The present invention relates to a method for manufacturing a semiconductor device, and more particularly, to form a hole pattern using a photoresist pattern when forming a charge storage electrode, thereby facilitating the formation of the charge storage electrode and simplifying the process steps. A storage electrode forming method.

Ideal capacitors are small in size and large in capacity, and are increasingly needed as devices become more integrated. In general, research is focused on the introduction of new materials having a large capacitor surface area and a dielectric constant of a capacitor.

Currently, widely used dynamic random access memory (DRAM) has a cell structure consisting of one transistor and one capacitor, and this cell structure has remained unchanged until now. However, as the high integration of the devices proceeds rapidly, the size of the area of device isolation, which is responsible for the isolation between the transistors, capacitors, and cells that make up a cell, is greatly reduced, thereby causing various problems in each semiconductor component. have.

The conventional effort to increase the capacitor area is to secure the area and spacing of the device by first cell designing the capacitor in three dimensions to form a stacked structure or a trench structure. Second, it is an attempt to secure the amount of electricity by increasing the effective area by giving unevenness to the surface of the charge storage, a method of depositing a metastable polysilicon (MPS) on the electrode. MPS is also known as hemispherical shaped grains (HSG), which is deposited as a hemispherical polysilicon surface when silicon is deposited near 580 ° C in a low pressure chemical vapor deposition (LPCVD) system. The temperature of 580 ° C. corresponds to a transition zone where the structure of the deposited silicon changes from amorphous to polycrystalline, which is a function of deposition parameters such as temperature and pressure and the flow rate of SiH ₄ . When the surface of the electrode is made of such irregularities to increase the surface area, it is possible to increase the storage amount by about 2 times compared to the planarized electrode structure.

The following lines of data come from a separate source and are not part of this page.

/-- When the completion of a transition is due the outgoing entry leaves air: its slot is empty, it is DONE, DONE is recorded with
the frames it aired, no slot of the schedule and no mark of a station is left of it, and a lone ENTRY_DONE unit that names it
is met (R153). When none is due, or no transition is in progress, the row leaves the state as it was (the model's choice: log
entry 13). Each frame edge in a transition takes one from the count and changes nothing else of the take controller (R60). At
the edge that finds the count 1 the completion is due, and the count reaches 0 with it: in the edge's own step where its operand
lists it, and else in this row, up to which the slot holds its entry with the count 1 (the model's reading: log entries 9 and
41); a completion that no row has taken is done before the next edge. Of the edge this is stated where no automatic post and
no trigger unit can take an entry at it. -/
def Obligations.TransitionComplete : Prop :=
  (∀ (e : EdgeInput) (row : Instr) (s : State) (o : Outgoing), s.givesEdge e row = true → s.rst = false → s.quiet →
      s.triggersOff → (∀ x ∈ s.store.order, x.autoPost = false) → s.tkc.out = some o → 1 ≤ o.count →
      (∀ p ∈ s.tkc.pgm, p.id ≠ o.id) →
      ∃ t, exec row s = .next t ∧ t.tkc = { s.tkc with
        out := if o.due then none
          else if o.count ≠ 1 then some { o with count := o.count - 1 }
          else if .transition ∈ e.order then none else some { o with due := true } })
    ∧ ∀ s : State, s.rst = false → s.sched.atEdge = false →
    ((∀ o ∈ s.tkc.out, o.due = false) → exec .transitionComplete s = .next s)
      ∧ ∀ (o : Outgoing) (e : Entry) (taken : Word), s.tkc.out = some o → o.due = true → s.entry? o.id = some e →
        e.takeIndex = some taken → (∀ p ∈ s.tkc.pgm, p.id ≠ o.id) → s.store.sound → (∀ st : StationId, (s.station st).marks.length ≤ 16) →
        (s.triggersOff →
          ∃ t, exec .transitionComplete s = .next t ∧ t.tkc = { s.tkc with out := none }
            ∧ (∃ x, t.entry? o.id = some x ∧ x = { e with state := .done })
            ∧ (∃ r ∈ t.asRun.ring, r.kind = .done ∧ r.entry = some o.id ∧ r.value = (s.clock.frame - taken).toNat)
            ∧ (∀ (i : Fin 32) (x : Slot), t.sched.slots[i] = some x → x.entry ≠ o.id)
            ∧ (∀ (st : StationId), ∀ m ∈ (t.station st).marks, m.entry ≠ o.id)
            ∧ t.clock = s.clock ∧ t.timing = s.timing ∧ t.tally = s.tally ∧ t.pending = s.pending)
        ∧ ∀ u : Fin 8, s.lone u → s.triggers.held = [] → (s.triggers.units[u]).actsElsewhere →
          ∃ t, exec .transitionComplete s = .next t ∧ t.tkc = { s.tkc with out := none }
            ∧ ((s.triggers.units[u]).condition = .entryDone o.id → t.triggers.units[u] = (s.triggers.units[u]).acted)
            ∧ (∀ id, id ≠ o.id → (s.triggers.units[u]).condition = .entryDone id → t.triggers.units[u] = s.triggers.units[u])

/-- DROP and RESTORE: their refusals, and the state the entry takes: DROP records DROPPED and makes an armed entry leave the
slot, after which auto-arm may fill it; RESTORE makes the entry READY, and auto-arm takes it, or another, on an empty slot,
or chooses again where it now stands before an AUTO-armed entry (R51, R52, R63, R64). -/
def Obligations.DropAndRestore : Prop :=
  ∀ (n : Fin 4) (k : Command) (f : Word) (s : State), s.completes n k f = true → s.store.sound →
    let withState (id : Nat) (x : EntryState) : List Entry :=
      s.store.order.map fun y => if y.id = id then { y with state := x } else y
    (k.code = 0x24 →
      (s.entry? k.sel.toNat = none → exec (.drop n f) s = .next (s.declined n 0x24 .badId (s.begun n)))
      ∧ ∀ e, s.entry? k.sel.toNat = some e →
        (e.state = .onAir ∨ e.state = .done ∨ e.state = .dropped →
          exec (.drop n f) s = .next (s.declined n 0x24 .state (s.begun n)))
        ∧ (e.state = .ready ∨ e.state = .armed →
          let left := if (s.tkc.armed.map fun a => a.id) = some e.id then none else s.tkc.armed
          let order := withState e.id .dropped
          let slot := { s.tkc with armed := left }.afterAutoArm order
          ∃ t, exec (.drop n f) s = .next (s.answered n 0x24 [frameOfBytes (w8 e.id) (w8 e.state.code) 0 0] t)
            ∧ t.tkc = { s.tkc with armed := slot }
            ∧ t.store = { s.store with order := slotStates left slot order, dirty := true }
            ∧ (∃ r, t.asRun.ring.getLast? = some r ∧ r.kind = .dropped ∧ r.entry = some e.id ∧ r.story = some e.story)
            ∧ t = { s.begun n with store := t.store, tkc := t.tkc, asRun := t.asRun, links := t.links }))
      ∧ (k.code = 0x25 →
        (s.entry? k.sel.toNat = none → exec (.restore n f) s = .next (s.declined n 0x25 .badId (s.begun n)))
        ∧ ∀ e, s.entry? k.sel.toNat = some e →
          (e.state = .ready ∨ e.state = .armed ∨ e.state = .onAir →
            exec (.restore n f) s = .next (s.declined n 0x25 .state (s.begun n)))
          ∧ (e.state = .done ∨ e.state = .dropped →
            let order := withState e.id .ready
            let slot := s.tkc.afterChange e.id order
            ∃ t, exec (.restore n f) s = .next (s.answered n 0x25 [frameOfBytes (w8 e.id) (w8 e.state.code) 0 0] t)
              ∧ t.tkc = { s.tkc with armed := slot }
              ∧ t.store = { s.store with order := slotStates s.tkc.armed slot order, dirty := true } ∧ t.asRun = s.asRun
              ∧ t = { s.begun n with store := t.store, tkc := t.tkc, links := t.links }))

In addition, in order to obtain a large capacitance (capacitance) in accordance with the miniaturization of the device when forming the capacitor structure, the adoption of a high dielectric constant thin film as a capacitor material is increasing.

However, when forming a charge storage electrode of a device of 0.13 μm or less, the difficulty of the contact hole forming process of the charge storage electrode according to the fine patterning, and the difficulty of the etching process of the metal layer (Pt or W, etc.) as the charge storage electrode material As a result, it is difficult to form a charge storage electrode. Due to the above-mentioned difficulties, many constraints have been drawn to increase the height of the capacitor or change the metal layer in order to secure the capacitor characteristics.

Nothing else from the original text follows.